» **Problem requirements**: Which lines of the data below include the string "field"? Return each of them.
· · ·
-- ==== Sys2Proof/Laws/State.lean ====
section
/-! SUPPORT. One lemma per field per update of the state, each true by unfolding one record update, so that no later
proof unfolds one. `writeStatus` and `writeByte` change one field and keep the others: their lemmas follow. -/

namespace Sys2Proof.Machine

/-! ### complete -/

@[simp] theorem complete_errCode (s : State) : (complete s).errCode = s.errCode := rfl
@[simp] theorem complete_tagMatch (s : State) : (complete s).tagMatch = s.tagMatch := rfl
@[simp] theorem complete_irqEn (s : State) : (complete s).irqEn = s.irqEn := rfl
@[simp] theorem complete_irqStatus (s : State) : (complete s).irqStatus = s.irqStatus ||| doneBit := rfl
@[simp] theorem complete_iter (s : State) : (complete s).iter = s.iter := rfl
@[simp] theorem complete_msgLen (s : State) : (complete s).msgLen = s.msgLen := rfl
@[simp] theorem complete_keyLen (s : State) : (complete s).keyLen = s.keyLen := rfl
@[simp] theorem complete_data (s : State) : (complete s).data = s.data := rfl
@[simp] theorem complete_mkey (s : State) : (complete s).mkey = s.mkey := rfl
@[simp] theorem complete_tag (s : State) : (complete s).tag = s.tag := rfl
@[simp] theorem complete_exptag (s : State) : (complete s).exptag = s.exptag := rfl
@[simp] theorem complete_rk (s : State) : (complete s).rk = s.rk := rfl
@[simp] theorem complete_msgbuf (s : State) : (complete s).msgbuf = s.msgbuf := rfl
@[simp] theorem complete_seq (s : State) : (complete s).seq = .idle := rfl
@[simp] theorem complete_latch (s : State) : (complete s).latch = s.latch := rfl
@[simp] theorem complete_inputs (s : State) : (complete s).inputs = s.inputs := rfl
@[simp] theorem complete_response (s : State) : (complete s).response = s.response := rfl
@[simp] theorem complete_draws (s : State) : (complete s).draws = s.draws := rfl

/-! ### recordError -/

@[simp] theorem recordError_errCode (c : ErrCode) (s : State) : (recordError c s).errCode = if s.errCode = .none then c else s.errCode := rfl
@[simp] theorem recordError_tagMatch (c : ErrCode) (s : State) : (recordError c s).tagMatch = s.tagMatch := rfl
@[simp] theorem recordError_irqEn (c : ErrCode) (s : State) : (recordError c s).irqEn = s.irqEn := rfl
@[simp] theorem recordError_irqStatus (c : ErrCode) (s : State) : (recordError c s).irqStatus = s.irqStatus ||| errBit := rfl
@[simp] theorem recordError_iter (c : ErrCode) (s : State) : (recordError c s).iter = s.iter := rfl
@[simp] theorem recordError_msgLen (c : ErrCode) (s : State) : (recordError c s).msgLen = s.msgLen := rfl
@[simp] theorem recordError_keyLen (c : ErrCode) (s : State) : (recordError c s).keyLen = s.keyLen := rfl
@[simp] theorem recordError_data (c : ErrCode) (s : State) : (recordError c s).data = s.data := rfl
@[simp] theorem recordError_mkey (c : ErrCode) (s : State) : (recordError c s).mkey = s.mkey := rfl
@[simp] theorem recordError_tag (c : ErrCode) (s : State) : (recordError c s).tag = s.tag := rfl
@[simp] theorem recordError_exptag (c : ErrCode) (s : State) : (recordError c s).exptag = s.exptag := rfl
@[simp] theorem recordError_rk (c : ErrCode) (s : State) : (recordError c s).rk = s.rk := rfl
@[simp] theorem recordError_msgbuf (c : ErrCode) (s : State) : (recordError c s).msgbuf = s.msgbuf := rfl
@[simp] theorem recordError_seq (c : ErrCode) (s : State) : (recordError c s).seq = s.seq := rfl
@[simp] theorem recordError_latch (c : ErrCode) (s : State) : (recordError c s).latch = s.latch := rfl
@[simp] theorem recordError_inputs (c : ErrCode) (s : State) : (recordError c s).inputs = s.inputs := rfl
@[simp] theorem recordError_response (c : ErrCode) (s : State) : (recordError c s).response = s.response := rfl
@[simp] theorem recordError_draws (c : ErrCode) (s : State) : (recordError c s).draws = s.draws := rfl

/-! ### respond -/

@[simp] theorem respond_errCode (r : BusResponse) (s : State) : (respond r s).errCode = s.errCode := rfl
@[simp] theorem respond_tagMatch (r : BusResponse) (s : State) : (respond r s).tagMatch = s.tagMatch := rfl
@[simp] theorem respond_irqEn (r : BusResponse) (s : State) : (respond r s).irqEn = s.irqEn := rfl
@[simp] theorem respond_irqStatus (r : BusResponse) (s : State) : (respond r s).irqStatus = s.irqStatus := rfl
@[simp] theorem respond_iter (r : BusResponse) (s : State) : (respond r s).iter = s.iter := rfl
@[simp] theorem respond_msgLen (r : BusResponse) (s : State) : (respond r s).msgLen = s.msgLen := rfl
@[simp] theorem respond_keyLen (r : BusResponse) (s : State) : (respond r s).keyLen = s.keyLen := rfl
@[simp] theorem respond_data (r : BusResponse) (s : State) : (respond r s).data = s.data := rfl
@[simp] theorem respond_mkey (r : BusResponse) (s : State) : (respond r s).mkey = s.mkey := rfl
@[simp] theorem respond_tag (r : BusResponse) (s : State) : (respond r s).tag = s.tag := rfl
@[simp] theorem respond_exptag (r : BusResponse) (s : State) : (respond r s).exptag = s.exptag := rfl
@[simp] theorem respond_rk (r : BusResponse) (s : State) : (respond r s).rk = s.rk := rfl
@[simp] theorem respond_msgbuf (r : BusResponse) (s : State) : (respond r s).msgbuf = s.msgbuf := rfl
@[simp] theorem respond_seq (r : BusResponse) (s : State) : (respond r s).seq = s.seq := rfl
@[simp] theorem respond_latch (r : BusResponse) (s : State) : (respond r s).latch = s.latch := rfl
@[simp] theorem respond_inputs (r : BusResponse) (s : State) : (respond r s).inputs = s.inputs := rfl
@[simp] theorem respond_response (r : BusResponse) (s : State) : (respond r s).response = some r := rfl
@[simp] theorem respond_draws (r : BusResponse) (s : State) : (respond r s).draws = s.draws := rfl

/-! ### raiseBusError -/

@[simp] theorem raiseBusError_errCode (a : Nat) (s : State) : (raiseBusError a s).errCode = s.errCode := rfl
@[simp] theorem raiseBusError_tagMatch (a : Nat) (s : State) : (raiseBusError a s).tagMatch = s.tagMatch := rfl
@[simp] theorem raiseBusError_irqEn (a : Nat) (s : State) : (raiseBusError a s).irqEn = s.irqEn := rfl
@[simp] theorem raiseBusError_irqStatus (a : Nat) (s : State) : (raiseBusError a s).irqStatus = s.irqStatus := rfl
@[simp] theorem raiseBusError_iter (a : Nat) (s : State) : (raiseBusError a s).iter = s.iter := rfl
@[simp] theorem raiseBusError_msgLen (a : Nat) (s : State) : (raiseBusError a s).msgLen = s.msgLen := rfl
@[simp] theorem raiseBusError_keyLen (a : Nat) (s : State) : (raiseBusError a s).keyLen = s.keyLen := rfl
@[simp] theorem raiseBusError_data (a : Nat) (s : State) : (raiseBusError a s).data = s.data := rfl
@[simp] theorem raiseBusError_mkey (a : Nat) (s : State) : (raiseBusError a s).mkey = s.mkey := rfl
@[simp] theorem raiseBusError_tag (a : Nat) (s : State) : (raiseBusError a s).tag = s.tag := rfl
@[simp] theorem raiseBusError_exptag (a : Nat) (s : State) : (raiseBusError a s).exptag = s.exptag := rfl
@[simp] theorem raiseBusError_rk (a : Nat) (s : State) : (raiseBusError a s).rk = s.rk := rfl
@[simp] theorem raiseBusError_msgbuf (a : Nat) (s : State) : (raiseBusError a s).msgbuf = s.msgbuf := rfl
@[simp] theorem raiseBusError_seq (a : Nat) (s : State) : (raiseBusError a s).seq = s.seq := rfl
@[simp] theorem raiseBusError_latch (a : Nat) (s : State) : (raiseBusError a s).latch = s.latch := rfl
@[simp] theorem raiseBusError_inputs (a : Nat) (s : State) : (raiseBusError a s).inputs = s.inputs := rfl
@[simp] theorem raiseBusError_response (a : Nat) (s : State) : (raiseBusError a s).response = some (.busError a) := rfl
@[simp] theorem raiseBusError_draws (a : Nat) (s : State) : (raiseBusError a s).draws = s.draws := rfl

/-! ### respondDraw -/

@[simp] theorem respondDraw_errCode (s : State) : (respondDraw s).errCode = s.errCode := rfl
@[simp] theorem respondDraw_tagMatch (s : State) : (respondDraw s).tagMatch = s.tagMatch := rfl
@[simp] theorem respondDraw_irqEn (s : State) : (respondDraw s).irqEn = s.irqEn := rfl
@[simp] theorem respondDraw_irqStatus (s : State) : (respondDraw s).irqStatus = s.irqStatus := rfl
@[simp] theorem respondDraw_iter (s : State) : (respondDraw s).iter = s.iter := rfl
@[simp] theorem respondDraw_msgLen (s : State) : (respondDraw s).msgLen = s.msgLen := rfl
@[simp] theorem respondDraw_keyLen (s : State) : (respondDraw s).keyLen = s.keyLen := rfl
@[simp] theorem respondDraw_data (s : State) : (respondDraw s).data = s.data := rfl
@[simp] theorem respondDraw_mkey (s : State) : (respondDraw s).mkey = s.mkey := rfl
@[simp] theorem respondDraw_tag (s : State) : (respondDraw s).tag = s.tag := rfl
@[simp] theorem respondDraw_exptag (s : State) : (respondDraw s).exptag = s.exptag := rfl
@[simp] theorem respondDraw_rk (s : State) : (respondDraw s).rk = s.rk := rfl
@[simp] theorem respondDraw_msgbuf (s : State) : (respondDraw s).msgbuf = s.msgbuf := rfl
@[simp] theorem respondDraw_seq (s : State) : (respondDraw s).seq = s.seq := rfl
@[simp] theorem respondDraw_latch (s : State) : (respondDraw s).latch = s.latch := rfl
@[simp] theorem respondDraw_inputs (s : State) : (respondDraw s).inputs = s.inputs := rfl
@[simp] theorem respondDraw_response (s : State) : (respondDraw s).response = some (.value (Config.draw s.draws)) := rfl
@[simp] theorem respondDraw_draws (s : State) : (respondDraw s).draws = s.draws + 1 := rfl

/-! ### clearBuffers -/

@[simp] theorem clearBuffers_errCode (s : State) : (clearBuffers s).errCode = s.errCode := rfl
@[simp] theorem clearBuffers_tagMatch (s : State) : (clearBuffers s).tagMatch = s.tagMatch := rfl
@[simp] theorem clearBuffers_irqEn (s : State) : (clearBuffers s).irqEn = s.irqEn := rfl
@[simp] theorem clearBuffers_irqStatus (s : State) : (clearBuffers s).irqStatus = s.irqStatus := rfl
@[simp] theorem clearBuffers_iter (s : State) : (clearBuffers s).iter = s.iter := rfl
@[simp] theorem clearBuffers_msgLen (s : State) : (clearBuffers s).msgLen = s.msgLen := rfl
@[simp] theorem clearBuffers_keyLen (s : State) : (clearBuffers s).keyLen = s.keyLen := rfl
@[simp] theorem clearBuffers_data (s : State) : (clearBuffers s).data = Vector.replicate 64 0 := rfl
@[simp] theorem clearBuffers_mkey (s : State) : (clearBuffers s).mkey = Vector.replicate 64 0 := rfl
@[simp] theorem clearBuffers_tag (s : State) : (clearBuffers s).tag = Vector.replicate 32 0 := rfl
@[simp] theorem clearBuffers_exptag (s : State) : (clearBuffers s).exptag = Vector.replicate 32 0 := rfl
@[simp] theorem clearBuffers_rk (s : State) : (clearBuffers s).rk = Vector.replicate 16 (Vector.replicate 32 0) := rfl
@[simp] theorem clearBuffers_msgbuf (s : State) : (clearBuffers s).msgbuf = [] := rfl
@[simp] theorem clearBuffers_seq (s : State) : (clearBuffers s).seq = s.seq := rfl
@[simp] theorem clearBuffers_latch (s : State) : (clearBuffers s).latch = s.latch := rfl
@[simp] theorem clearBuffers_inputs (s : State) : (clearBuffers s).inputs = s.inputs := rfl
@[simp] theorem clearBuffers_response (s : State) : (clearBuffers s).response = s.response := rfl
@[simp] theorem clearBuffers_draws (s : State) : (clearBuffers s).draws = s.draws := rfl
· · ·
» **Reply**:
/-! SUPPORT. One lemma per field per update of the state, each true by unfolding one record update, so that no later
proof unfolds one. `writeStatus` and `writeByte` change one field and keep the others: their lemmas follow. -/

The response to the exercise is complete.